46. Big Pharma's AI infrastructure bets. Eli Lilly partnered with NVIDIA on a roughly $1 billion co-innovation lab and expanded its Insilico Medicine alliance to as much as $2.75 billion — AI shifting from discovery engine to validated pipeline.

Capital markets reopen

47. The IPO comeback. In the first six months, biopharma companies raised more from initial public offerings than the sector managed across all of 2025, as the public window reopened after a multi-year drought.

48. Record-breaking debuts. Kailera Therapeutics raised $625 million to become the largest biotech IPO on record — its pipeline licensed from China's Hengrui — before Parabilis Medicines priced an upsized ~$670 million offering in June.

49. A venture funding surge. Capital concentrated in AI and immunology, from Isomorphic's mega-round to a $300 million Series A for the lupus-focused Beeline Medicines and a busy spring of $400-million-plus financings.
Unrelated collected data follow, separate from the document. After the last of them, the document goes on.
def runGood (s : State) (ws : List LaneWord) : Bool :=
  s.unitGood runCtx .laneExec 0x42000 3 && (ws.zipIdx).all (fun w =>
    let va := 0x42000 + 12 * w.2
    s.goodFor runCtx .laneExec (BitVec.ofNat 64 va) && s.goodFor runCtx .laneExec (BitVec.ofNat 64 (va + 12 - 1)) &&
      decide (BitVec.ofNat 96 (ofBytes (((s.unitBytes runCtx 0x42000 3).drop (va % 192)).take 12)) = w.1))
theorem run_word {s : State} {ws : List LaneWord} (h : runGood s ws = true) {k : Nat} {w : LaneWord} (hk : ws.zipIdx.contains (w, k) = true)
    (hb : k < 16) {x : AMap (AMap Leaf)} {y : AMap (List Nat × List Byte)} (t : (s.caches x y).TcOk runCtx) (f : (s.caches x y).FcOk runCtx 0x42000 3) :
    ∃ x' y', (s.caches x y).laneWord runCtx (0x42000 + 12 * k) = .ok (s.caches x' y') w ∧ (s.caches x' y').TcOk runCtx ∧
      (s.caches x' y').FcOk runCtx 0x42000 3 := by
  unfold runGood at h
  rw [Bool.and_eq_true] at h
  have hm := List.all_eq_true.mp h.2 (w, k) (by simpa using hk)
  simp only [Bool.and_eq_true, decide_eq_true_eq] at hm
  obtain ⟨⟨m1, m2⟩, m3⟩ := hm
  exact lane_word w (by omega) t (by rw [unitGood_caches]; exact h.1) (by rw [goodFor_caches]; exact m1) (by rw [goodFor_caches]; exact m2) f
    (by unfold State.unitBytes; rw [linesOf_caches]; exact m3)

/-- What entry at the second of three words reads: the word, the one before it, and the run up to its trailer. -/
theorem run_reads {ws : List LaneWord} {a b c : LaneWord} (e : ws = [a, b, c]) (h : runGood (runState 0x4200C ws) ws = true) :
    ∃ s1, (runState 0x4200C ws).laneWord runCtx 0x4200C = .ok s1 b ∧ ∃ s2, s1.wordBefore runCtx 0x4200C = .ok s2 a ∧
      (LaneWord.op b ≠ 0xFE → LaneWord.op c = 0xFE → ∃ s3, s2.runWords runCtx 25 0x4200C = .ok s3 ([b], some c)) := by
  subst e
  have t0 : ((runState 0x4200C [a, b, c]).caches [] []).TcOk runCtx := tcOk_nil rfl
  have f0 : ((runState 0x4200C [a, b, c]).caches [] []).FcOk runCtx 0x42000 3 := fcOk_nil rfl
  have start : runState 0x4200C [a, b, c] = (runState 0x4200C [a, b, c]).caches [] [] := rfl
  generalize runState 0x4200C [a, b, c] = s at *
  obtain ⟨x1, y1, e1, t1, f1⟩ := run_word h (k := 1) (w := b) (by simp) (by omega) t0 f0
  obtain ⟨x2, y2, e2, t2, f2⟩ := run_word h (k := 0) (w := a) (by simp) (by omega) t1 f1
  obtain ⟨x3, y3, e3, t3, f3⟩ := run_word h (k := 1) (w := b) (by simp) (by omega) t2 f2
  obtain ⟨x4, y4, e4, -, -⟩ := run_word h (k := 2) (w := c) (by simp) (by omega) t3 f3
  refine ⟨_, start ▸ e1, _, e2, fun hb hc => ⟨s.caches x4 y4, ?_⟩⟩
  show State.runWords _ _ (23 + 1 + 1) _ = _
  unfold State.runWords
  have e3' : (s.caches x2 y2).laneWord runCtx 0x4200C = .ok (s.caches x3 y3) b := e3
  have e4' : (s.caches x3 y3).laneWord runCtx (0x4200C + 12) = .ok (s.caches x4 y4) c := e4
  rw [e3']
  simp only [hb, if_false]
  unfold State.runWords
  rw [e4']
  simp only [hc, if_true]

/-- A head or trailer with LEN n and no await (02 R55). -/
def endWord (n : Nat) : LaneWord :=
  BitVec.ofNat 96 (0xFE * 2 ^ 88 + n * 2 ^ 83 + ((List.range 8).map (fun k => Operand.zero.code.toNat * 2 ^ (63 - 9 * k))).sum)
def nopWord : LaneWord := encodeLane (.nop { plainLane with last := true })

/-- RunsAreCheckedAtEntry, clause by clause: a PC that is no multiple of 12; nothing mapped there; a head there; no head before it; a
trailer with another length; a good run. -/
theorem witness_runs :
    (((1 : PC).signExtend 64).toNat % 12 ≠ 0) ∧
    (((0xC0000000 : PC).signExtend 64).toNat % 12 = 0 ∧ ∃ f, (runState 0xC0000000 []).laneWord runCtx 0xC0000000 = .fault f) ∧
    (∃ s1 x, (runState 0x4200C [endWord 1, endWord 1, nopWord]).laneWord runCtx 0x4200C = .ok s1 x ∧ LaneWord.op x = 0xFE) ∧
    (∃ s1 x s2 b, (runState 0x4200C [nopWord, nopWord, endWord 1]).laneWord runCtx 0x4200C = .ok s1 x ∧ LaneWord.op x ≠ 0xFE ∧
      s1.wordBefore runCtx 0x4200C = .ok s2 b ∧ LaneWord.op b ≠ 0xFE) ∧
    ∀ n ∈ [1, 2], ∃ s1 x s2 b s3, (runState 0x4200C [endWord 1, nopWord, endWord n]).laneWord runCtx 0x4200C = .ok s1 x ∧
      LaneWord.op x ≠ 0xFE ∧ s1.wordBefore runCtx 0x4200C = .ok s2 b ∧ LaneWord.op b = 0xFE ∧
      s2.runWords runCtx 25 0x4200C = .ok s3 ([nopWord], some (endWord n)) ∧
      (n = 1 → ∃ r, checkRun 256 false [nopWord] (some (endWord n)) = .ok r) ∧
      (n = 2 → ∃ bad, checkRun 256 false [nopWord] (some (endWord n)) = .error bad) := by
  refine ⟨by decide, ⟨by decide, ?_⟩, ?_, ?_, ?_⟩
  · have h : (match (runState 0xC0000000 []).laneWord runCtx 0xC0000000 with | .fault _ => true | _ => false) = true := by decide +kernel
    split at h
    · exact ⟨_, ‹_›⟩
    · cases h
  · obtain ⟨s1, e, -⟩ := run_reads (ws := [endWord 1, endWord 1, nopWord]) rfl (by decide +kernel)
    exact ⟨s1, _, e, by decide +kernel⟩
  · obtain ⟨s1, e, s2, e2, -⟩ := run_reads (ws := [nopWord, nopWord, endWord 1]) rfl (by decide +kernel)
    exact ⟨s1, _, s2, _, e, by decide +kernel, e2, by decide +kernel⟩
  · have good : ∃ r, checkRun 256 false [nopWord] (some (endWord 1)) = .ok r := by
      have h : (match checkRun 256 false [nopWord] (some (endWord 1)) with | .ok _ => true | _ => false) = true := by decide +kernel
      split at h
      · exact ⟨_, ‹_›⟩
      · cases h
    have bad : ∃ r, checkRun 256 false [nopWord] (some (endWord 2)) = .error r := by
      have h : (match checkRun 256 false [nopWord] (some (endWord 2)) with | .error _ => true | _ => false) = true := by decide +kernel
      split at h
      · exact ⟨_, ‹_›⟩
      · cases h
    intro n hn
    simp only [List.mem_cons, List.not_mem_nil, or_false] at hn
    rcases hn with rfl | rfl
    · obtain ⟨s1, e, s2, e2, e3⟩ := run_reads (ws := [endWord 1, nopWord, endWord 1]) rfl (by decide +kernel)
      obtain ⟨s3, e3⟩ := e3 (by decide +kernel) (by decide +kernel)
      exact ⟨s1, _, s2, _, s3, e, by decide +kernel, e2, by decide +kernel, e3, fun _ => good, fun h => absurd h (by decide)⟩
    · obtain ⟨s1, e, s2, e2, e3⟩ := run_reads (ws := [endWord 1, nopWord, endWord 2]) rfl (by decide +kernel)
      obtain ⟨s3, e3⟩ := e3 (by decide +kernel) (by decide +kernel)
      exact ⟨s1, _, s2, _, s3, e, by decide +kernel, e2, by decide +kernel, e3, fun h => absurd h (by decide), fun _ => bad⟩

/-- A split at the end of its run. -/
def doneRun (f : Entry → Entry) : State := laneState (fun g => g.updEntry 0 (fun en => f { en with runpos := en.len }))

theorem run_done {f : Entry → Entry} {p : Entry → Bool} (h : ((doneRun f).group 1).any (fun g => (g.entry 0).any (fun en => !en.join && decide (en.st = .ready) &&
      en.inRun && decide (en.runpos = en.len) && en.holds.isEmpty && !g.saved && !g.killed && g.accs.isEmpty && p en)) = true) :
    ∃ g en, RunDone (doneRun f) 1 0 g en ∧ p en = true := by
  obtain ⟨g, e, h⟩ := ofAny h
  obtain ⟨en, e2, h⟩ := ofAny h
  simp only [Bool.and_eq_true, Bool.not_eq_true', decide_eq_true_eq, List.isEmpty_iff] at h
  obtain ⟨⟨⟨⟨⟨⟨⟨⟨h1, h2⟩, h3⟩, h4⟩, h5⟩, h6⟩, h7⟩, h8⟩, h9⟩ := h
  exact ⟨g, en, ⟨e, e2, h1, h2, h3, h4, by rw [h8]; simp, h5, ⟨h6, h7⟩⟩, h9⟩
50. Layoffs easing, sentiment turning. Biotech layoffs moderated and generalist investors returned, with the XBI up sharply over the trailing year — the mood shift underlying everything above.

What to watch in the second half

The first half established the themes; the second will test how durable they are. Three questions stand out.

The first is whether the dealmaking supercycle broadens or narrows. The patent cliff is not going away and a trillion dollars of firepower remains largely undeployed, but a more uncertain rate environment could tighten the financing that has fuelled both M&A and the IPO window. If the recovery stays confined to a handful of large, de-risked names, the rebound will look very different from the broad revival the early data hinted at.

The second is policy. The most-favoured-nation framework and the tariff regime are still being implemented, with effective dates stretching into the autumn and final rules yet to clear. For manufacturers across Asia and Europe, the calculus of where to build and how to price American launches is now an open strategic question rather than a settled one.

The third, and for this region the most consequential, is the trajectory of Asian innovation. If China's out-licensing pace holds and South Korea, India and Singapore keep converting policy and capital into pipeline and infrastructure, the centre of gravity in drug development will continue shifting eastward. The first half of 2026 did not complete that transition. But it made the direction of travel unmistakable.

(arcilla.fran@biopharmaapac.com)

A first-half 2026 round-up. Figures and transactions are drawn from company disclosures and contemporaneous industry reporting through late June 2026; deal values reflect headline totals including milestones and contingent consideration unless otherwise noted.